In the since-deleted social media post, Crowe said that the story her mother referenced is “over a decade old.”

“This is not how I imagined my five minutes of fame,” Crowe said, noting that she had just returned from deployment. “This is something that was quite interesting to come back to.”

She added: “I am not trans. My brother is not trans. And I am very much alive and well.

“I am doing very well mentally, emotionally, physically, spiritually healthy, getting better every day.”

SB 99 was signed by Gov. Greg Gianforte last week. Supporters of trans rights worry about the negative impact it could have on adolescent mental health.

Studies show that the risk of depression among the group significantly decreases when trans-youth are granted access to puberty blockers and other transitioning methods. As of Wednesday, 18 states have passed laws blocking minors from age-appropriate gender-affirming treatments.

Experts do not typically recommend that people under 18 undergo gender-reassignment surgery, though other treatment options are available to help address gender dysphoria.

At a press conference Monday, Seekins-Crowe claimed that social media took her comments out of context and that she has faced death threats.

“I would not let [Crowe] do things that were destructive to her behavior because she needed help,” the Billings representative said. “I did everything for my daughter. It was a struggle, but we made it together.”

As a teenager, Crowe attempted to embark on an international swimming career. At the time, her parents appeared to be supportive of her decisions.

By the time she was 15, she was considered to be one of the best long-distance swimmers in the nation for her age division.

“I would love to go to the trials for the 2012 Olympics in London,” she told the Billings Gazette roughly 16 years ago.

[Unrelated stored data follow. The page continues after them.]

-- ==== Sys2Proof/Laws/Run.lean ====
section
/-! SUPPORT. What the shared pieces of a command's rule can answer: a check, a sequence of computations, the end of a
rule, a composite's next step, a completion. -/

namespace Sys2Proof.Machine

variable {α β : Type}

/-! ## Computations -/

theorem run_bind_ok (x : Run α) (f : α → Run β) (b : β) :
    (x >>= f) = .ok b ↔ ∃ a, x = .ok a ∧ f a = .ok b := by
  cases x with
  | ok a => exact ⟨fun h => ⟨a, rfl, h⟩, fun ⟨_, h, h'⟩ => by cases h; exact h'⟩
  | error e =>
    refine ⟨fun h => ?_, fun ⟨_, h, _⟩ => by cases h⟩
    cases h

theorem run_bind_error (x : Run α) (f : α → Run β) (e : Stop) :
    (x >>= f) = .error e ↔ x = .error e ∨ ∃ a, x = .ok a ∧ f a = .error e := by
  cases x with
  | ok a =>
    refine ⟨fun h => .inr ⟨a, rfl, h⟩, fun h => ?_⟩
    rcases h with h | ⟨_, h, h'⟩
    · cases h
    · cases h
      exact h'
  | error e' =>
    refine ⟨fun h => ?_, fun h => ?_⟩
    · cases h
      exact .inl rfl
    · rcases h with h | ⟨_, h, _⟩
      · cases h
        rfl
      · cases h

@[simp] theorem run_ok_bind (a : α) (f : α → Run β) : ((.ok a : Run α) >>= f) = f a := rfl

@[simp] theorem run_error_bind (e : Stop) (f : α → Run β) : ((.error e : Run α) >>= f) = .error e := rfl

@[simp] theorem run_pure (a : α) : (pure a : Run α) = .ok a := rfl

theorem check_ok (c : Bool) (code : ErrCode) (info : Nat) (u : Unit) :
    check c code info = .ok u ↔ c = true := by
  cases c <;> simp [check]

theorem check_error (c : Bool) (code : ErrCode) (info : Nat) (e : Stop) :
    check c code info = .error e ↔ c = false ∧ e = .error code info := by
  cases c <;> simp [check, eq_comm]

@[simp] theorem check_true (code : ErrCode) (info : Nat) : check true code info = .ok () := rfl

@[simp] theorem check_false (code : ErrCode) (info : Nat) : check false code info = .error (.error code info) := rfl

/-! ## The end of a rule -/

@[simp] theorem ofRun_ok (sub : Byte) (sErr : State) (a : α) (keep : α → State) :
    Ending.ofRun sub sErr (.ok a) keep = .done (keep a) := rfl

@[simp] theorem ofRun_error (sub : Byte) (sErr : State) (code : ErrCode) (info : Nat) (keep : α → State) :
    Ending.ofRun sub sErr (.error (.error code info)) keep = .raised code info sub sErr := rfl

@[simp] theorem ofRun_fault (sub : Byte) (sErr : State) (f : Fault) (keep : α → State) :
    Ending.ofRun sub sErr (.error (.fault f)) keep = .fault f := rfl

/-- Everything the end of a rule can be. -/
theorem ofRun_cases (sub : Byte) (sErr : State) (r : Run α) (keep : α → State) :
    (∃ a, r = .ok a ∧ Ending.ofRun sub sErr r keep = .done (keep a)) ∨
    (∃ code info, r = .error (.error code info) ∧ Ending.ofRun sub sErr r keep = .raised code info sub sErr) ∨
    (∃ f, r = .error (.fault f) ∧ Ending.ofRun sub sErr r keep = .fault f) := by
  match r with
  | .ok a => exact .inl ⟨a, rfl, rfl⟩
  | .error (.error code info) => exact .inr (.inl ⟨code, info, rfl, rfl⟩)
  | .error (.fault f) => exact .inr (.inr ⟨f, rfl, rfl⟩)

theorem ofRun_eq_done {sub : Byte} {sErr : State} {r : Run α} {keep : α → State} {s' : State}
    (h : Ending.ofRun sub sErr r keep = .done s') : ∃ a, r = .ok a ∧ s' = keep a := by
  rcases ofRun_cases sub sErr r keep with ⟨a, hr, he⟩ | ⟨_, _, _, he⟩ | ⟨_, _, he⟩
  · rw [he] at h
    cases h
    exact ⟨a, hr, rfl⟩
  · rw [he] at h
    cases h
  · rw [he] at h
    cases h

theorem ofRun_eq_raised {sub sub' : Byte} {sErr : State} {r : Run α} {keep : α → State} {s' : State}
    {code : ErrCode} {info : Nat} (h : Ending.ofRun sub sErr r keep = .raised code info sub' s') :
    r = .error (.error code info) ∧ sub' = sub ∧ s' = sErr := by
  rcases ofRun_cases sub sErr r keep with ⟨a, hr, he⟩ | ⟨_, _, hr, he⟩ | ⟨_, _, he⟩
  · rw [he] at h
    cases h
  · rw [he] at h
    cases h
    exact ⟨hr, rfl, rfl⟩
  · rw [he] at h
    cases h

/-- The state an ending leaves, if it is not a fault. -/
def Ending.state? : Ending → Option State
  | .done s => some s
  | .raised _ _ _ s => some s
  | .fault _ => none

/-! ## Composites -/

@[simp] theorem andThen_done (s : State) (f : State → Ending) : (Ending.done s).andThen f = f s := rfl

@[simp] theorem andThen_raised (c : ErrCode) (i : Nat) (b : Byte) (s : State) (f : State → Ending) :
    (Ending.raised c i b s).andThen f = .raised c i b s := rfl

@[simp] theorem andThen_fault (x : Fault) (f : State → Ending) : (Ending.fault x).andThen f = .fault x := rfl

theorem andThen_eq_done {e : Ending} {f : State → Ending} {s' : State} (h : e.andThen f = .done s') :
    ∃ s, e = .done s ∧ f s = .done s' := by
  cases e with
  | done s => exact ⟨s, rfl, h⟩
  | raised _ _ _ _ => cases h
  | fault _ => cases h

theorem andThen_eq_raised {e : Ending} {f : State → Ending} {c : ErrCode} {i : Nat} {b : Byte} {s' : State}
    (h : e.andThen f = .raised c i b s') :
    e = .raised c i b s' ∨ ∃ s, e = .done s ∧ f s = .raised c i b s' := by
  cases e with
  | done s => exact .inr ⟨s, rfl, h⟩
  | raised _ _ _ _ => exact .inl h
  | fault _ => cases h

/-- A relation between the state before and the state left by each step, kept along a composite. -/
theorem andThen_state_rel {R : State → State → Prop} (htrans : ∀ a b c, R a b → R b c → R a c)
    {s : State} {e : Ending} {f : State → Ending}
    (he : ∀ t, e.state? = some t → R s t) (hf : ∀ a t, (f a).state? = some t → R a t) :
    ∀ t, (e.andThen f).state? = some t → R s t := by
  intro t ht
  cases e with
  | done a => exact htrans s a t (he a rfl) (hf a t ht)
  | raised c i b a => exact he t ht
  | fault x => cases ht

/-! ## Completion -/

@[simp] theorem complete_done (opc : Byte) (s : State) : complete opc (.done s) = .next (completeOk s) := rfl

@[simp] theorem complete_raised (opc : Byte) (c : ErrCode) (i : Nat) (b : Byte) (s : State) :
    complete opc (.raised c i b s) = .next (completeError c i opc b s) := rfl

@[simp] theorem complete_fault (opc : Byte) (f : Fault) : complete opc (.fault f) = .fault f := rfl

/-- Everything a completion that answers a next state can be (60_exceptions R341). -/
theorem complete_eq_next {opc : Byte} {e : Ending} {t : State} (h : complete opc e = .next t) :
    (∃ s, e = .done s ∧ t = completeOk s) ∨
    (∃ c i b s, e = .raised c i b s ∧ t = completeError c i opc b s) := by
  cases e with
  | done s =>
    cases h
    exact .inl ⟨s, rfl, rfl⟩
  | raised c i b s =>
    cases h
    exact .inr ⟨c, i, b, s, rfl, rfl⟩
  | fault f => cases h

/-- A completion never refuses. -/
theorem complete_ne_refused (opc : Byte) (e : Ending) (r : Refusal) : complete opc e ≠ .refused r := by
  cases e <;> intro h <;> cases h

end Sys2Proof.Machine
end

Crowe did not elaborate on the current status of her relationship with her mother in the video posted about her mother’s remarks.

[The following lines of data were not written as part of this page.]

-- ==== Sys2Proof/Laws/State.lean ====
section
/-! SUPPORT. One lemma per field per named update of the state, true by rfl. -/

namespace Sys2Proof.Machine

/-! ## accept -/

@[simp] theorem accept_caps (w : Word) (s : State) : (accept w s).caps = s.caps := rfl
@[simp] theorem accept_inp (w : Word) (s : State) : (accept w s).inp = s.inp := rfl
@[simp] theorem accept_out (w : Word) (s : State) : (accept w s).out = s.out := rfl
@[simp] theorem accept_bits (w : Word) (s : State) : (accept w s).bits = s.bits := rfl
@[simp] theorem accept_payload (w : Word) (s : State) : (accept w s).payload = s.payload := rfl
@[simp] theorem accept_codes (w : Word) (s : State) : (accept w s).codes = s.codes := rfl
@[simp] theorem accept_pad (w : Word) (s : State) : (accept w s).pad = s.pad := rfl
@[simp] theorem accept_freq (w : Word) (s : State) : (accept w s).freq = s.freq := rfl
@[simp] theorem accept_rank (w : Word) (s : State) : (accept w s).rank = s.rank := rfl
@[simp] theorem accept_tree (w : Word) (s : State) : (accept w s).tree = s.tree := rfl
@[simp] theorem accept_ctab (w : Word) (s : State) : (accept w s).ctab = s.ctab := rfl
@[simp] theorem accept_dict (w : Word) (s : State) : (accept w s).dict = s.dict := rfl
@[simp] theorem accept_artKind (w : Word) (s : State) : (accept w s).artKind = s.artKind := rfl
@[simp] theorem accept_sizes (w : Word) (s : State) : (accept w s).sizes = s.sizes := rfl
@[simp] theorem accept_host (w : Word) (s : State) : (accept w s).host = s.host := rfl
@[simp] theorem accept_turns (w : Word) (s : State) : (accept w s).turns = s.turns := rfl
@[simp] theorem accept_resetCount (w : Word) (s : State) : (accept w s).resetCount = s.resetCount := rfl
@[simp] theorem accept_scrubs (w : Word) (s : State) : (accept w s).scrubs = s.scrubs := rfl

/-! ## completeOk -/

@[simp] theorem completeOk_caps (s : State) : (completeOk s).caps = s.caps := rfl
@[simp] theorem completeOk_inp (s : State) : (completeOk s).inp = s.inp := rfl
@[simp] theorem completeOk_out (s : State) : (completeOk s).out = s.out := rfl
@[simp] theorem completeOk_bits (s : State) : (completeOk s).bits = s.bits := rfl
@[simp] theorem completeOk_payload (s : State) : (completeOk s).payload = s.payload := rfl
@[simp] theorem completeOk_codes (s : State) : (completeOk s).codes = s.codes := rfl
@[simp] theorem completeOk_pad (s : State) : (completeOk s).pad = s.pad := rfl
@[simp] theorem completeOk_freq (s : State) : (completeOk s).freq = s.freq := rfl
@[simp] theorem completeOk_rank (s : State) : (completeOk s).rank = s.rank := rfl
@[simp] theorem completeOk_tree (s : State) : (completeOk s).tree = s.tree := rfl
@[simp] theorem completeOk_ctab (s : State) : (completeOk s).ctab = s.ctab := rfl
@[simp] theorem completeOk_dict (s : State) : (completeOk s).dict = s.dict := rfl
@[simp] theorem completeOk_artKind (s : State) : (completeOk s).artKind = s.artKind := rfl
@[simp] theorem completeOk_sizes (s : State) : (completeOk s).sizes = s.sizes := rfl
@[simp] theorem completeOk_host (s : State) : (completeOk s).host = s.host := rfl
@[simp] theorem completeOk_turns (s : State) : (completeOk s).turns = s.turns := rfl
@[simp] theorem completeOk_resetCount (s : State) : (completeOk s).resetCount = s.resetCount := rfl
@[simp] theorem completeOk_scrubs (s : State) : (completeOk s).scrubs = s.scrubs := rfl

/-! ## completeError -/

@[simp] theorem completeError_caps (code : ErrCode) (info : Nat) (opc sub : Byte) (s : State) : (completeError code info opc sub s).caps = s.caps := rfl
@[simp] theorem completeError_inp (code : ErrCode) (info : Nat) (opc sub : Byte) (s : State) : (completeError code info opc sub s).inp = s.inp := rfl
@[simp] theorem completeError_out (code : ErrCode) (info : Nat) (opc sub : Byte) (s : State) : (completeError code info opc sub s).out = s.out := rfl
@[simp] theorem completeError_bits (code : ErrCode) (info : Nat) (opc sub : Byte) (s : State) : (completeError code info opc sub s).bits = s.bits := rfl
@[simp] theorem completeError_payload (code : ErrCode) (info : Nat) (opc sub : Byte) (s : State) : (completeError code info opc sub s).payload = s.payload := rfl
@[simp] theorem completeError_codes (code : ErrCode) (info : Nat) (opc sub : Byte) (s : State) : (completeError code info opc sub s).codes = s.codes := rfl
@[simp] theorem completeError_pad (code : ErrCode) (info : Nat) (opc sub : Byte) (s : State) : (completeError code info opc sub s).pad = s.pad := rfl
@[simp] theorem completeError_freq (code : ErrCode) (info : Nat) (opc sub : Byte) (s : State) : (completeError code info opc sub s).freq = s.freq := rfl
@[simp] theorem completeError_rank (code : ErrCode) (info : Nat) (opc sub : Byte) (s : State) : (completeError code info opc sub s).rank = s.rank := rfl
@[simp] theorem completeError_tree (code : ErrCode) (info : Nat) (opc sub : Byte) (s : State) : (completeError code info opc sub s).tree = s.tree := rfl
@[simp] theorem completeError_ctab (code : ErrCode) (info : Nat) (opc sub : Byte) (s : State) : (completeError code info opc sub s).ctab = s.ctab := rfl
@[simp] theorem completeError_dict (code : ErrCode) (info : Nat) (opc sub : Byte) (s : State) : (completeError code info opc sub s).dict = s.dict := rfl
@[simp] theorem completeError_artKind (code : ErrCode) (info : Nat) (opc sub : Byte) (s : State) : (completeError code info opc sub s).artKind = s.artKind := rfl
@[simp] theorem completeError_sizes (code : ErrCode) (info : Nat) (opc sub : Byte) (s : State) : (completeError code info opc sub s).sizes = s.sizes := rfl
@[simp] theorem completeError_host (code : ErrCode) (info : Nat) (opc sub : Byte) (s : State) : (completeError code info opc sub s).host = s.host := rfl
@[simp] theorem completeError_turns (code : ErrCode) (info : Nat) (opc sub : Byte) (s : State) : (completeError code info opc sub s).turns = s.turns := rfl
@[simp] theorem completeError_resetCount (code : ErrCode) (info : Nat) (opc sub : Byte) (s : State) : (completeError code info opc sub s).resetCount = s.resetCount := rfl
@[simp] theorem completeError_scrubs (code : ErrCode) (info : Nat) (opc sub : Byte) (s : State) : (completeError code info opc sub s).scrubs = s.scrubs := rfl

/-! ## completeIllegal -/

@[simp] theorem completeIllegal_caps (s : State) : (completeIllegal s).caps = s.caps := rfl
@[simp] theorem completeIllegal_inp (s : State) : (completeIllegal s).inp = s.inp := rfl
@[simp] theorem completeIllegal_out (s : State) : (completeIllegal s).out = s.out := rfl
@[simp] theorem completeIllegal_bits (s : State) : (completeIllegal s).bits = s.bits := rfl
@[simp] theorem completeIllegal_payload (s : State) : (completeIllegal s).payload = s.payload := rfl
@[simp] theorem completeIllegal_codes (s : State) : (completeIllegal s).codes = s.codes := rfl
@[simp] theorem completeIllegal_pad (s : State) : (completeIllegal s).pad = s.pad := rfl
@[simp] theorem completeIllegal_freq (s : State) : (completeIllegal s).freq = s.freq := rfl
@[simp] theorem completeIllegal_rank (s : State) : (completeIllegal s).rank = s.rank := rfl
@[simp] theorem completeIllegal_tree (s : State) : (completeIllegal s).tree = s.tree := rfl
@[simp] theorem completeIllegal_ctab (s : State) : (completeIllegal s).ctab = s.ctab := rfl
@[simp] theorem completeIllegal_dict (s : State) : (completeIllegal s).dict = s.dict := rfl
@[simp] theorem completeIllegal_artKind (s : State) : (completeIllegal s).artKind = s.artKind := rfl
@[simp] theorem completeIllegal_sizes (s : State) : (completeIllegal s).sizes = s.sizes := rfl
@[simp] theorem completeIllegal_host (s : State) : (completeIllegal s).host = s.host := rfl
@[simp] theorem completeIllegal_turns (s : State) : (completeIllegal s).turns = s.turns := rfl
@[simp] theorem completeIllegal_resetCount (s : State) : (completeIllegal s).resetCount = s.resetCount := rfl
@[simp] theorem completeIllegal_scrubs (s : State) : (completeIllegal s).scrubs = s.scrubs := rfl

According to a survey conducted by The Trevor Project, a nonprofit focused on suicide prevention for 2S-LGBTQIA+ youth, minors who are transgender, nonbinary and people of color reported higher rates of considering suicide in the past year than their peers.

Young people with access to affirming homes and schools were less likely to attempt suicide.

Kasey Suffredini, vice president of advocacy and government affairs at The Trevor Project, said that the country is experiencing a public health crisis in regard to policies directly impacting LGBTQIA+ children like SB 99.

“Our government must work from the top down to curb risk factors like violence and discrimination and increase access to essential health care, safe schools and support systems,” he said.

“Yet, far too many lawmakers at the state level are working overtime to push a dangerous political agenda that will jeopardize young lives.”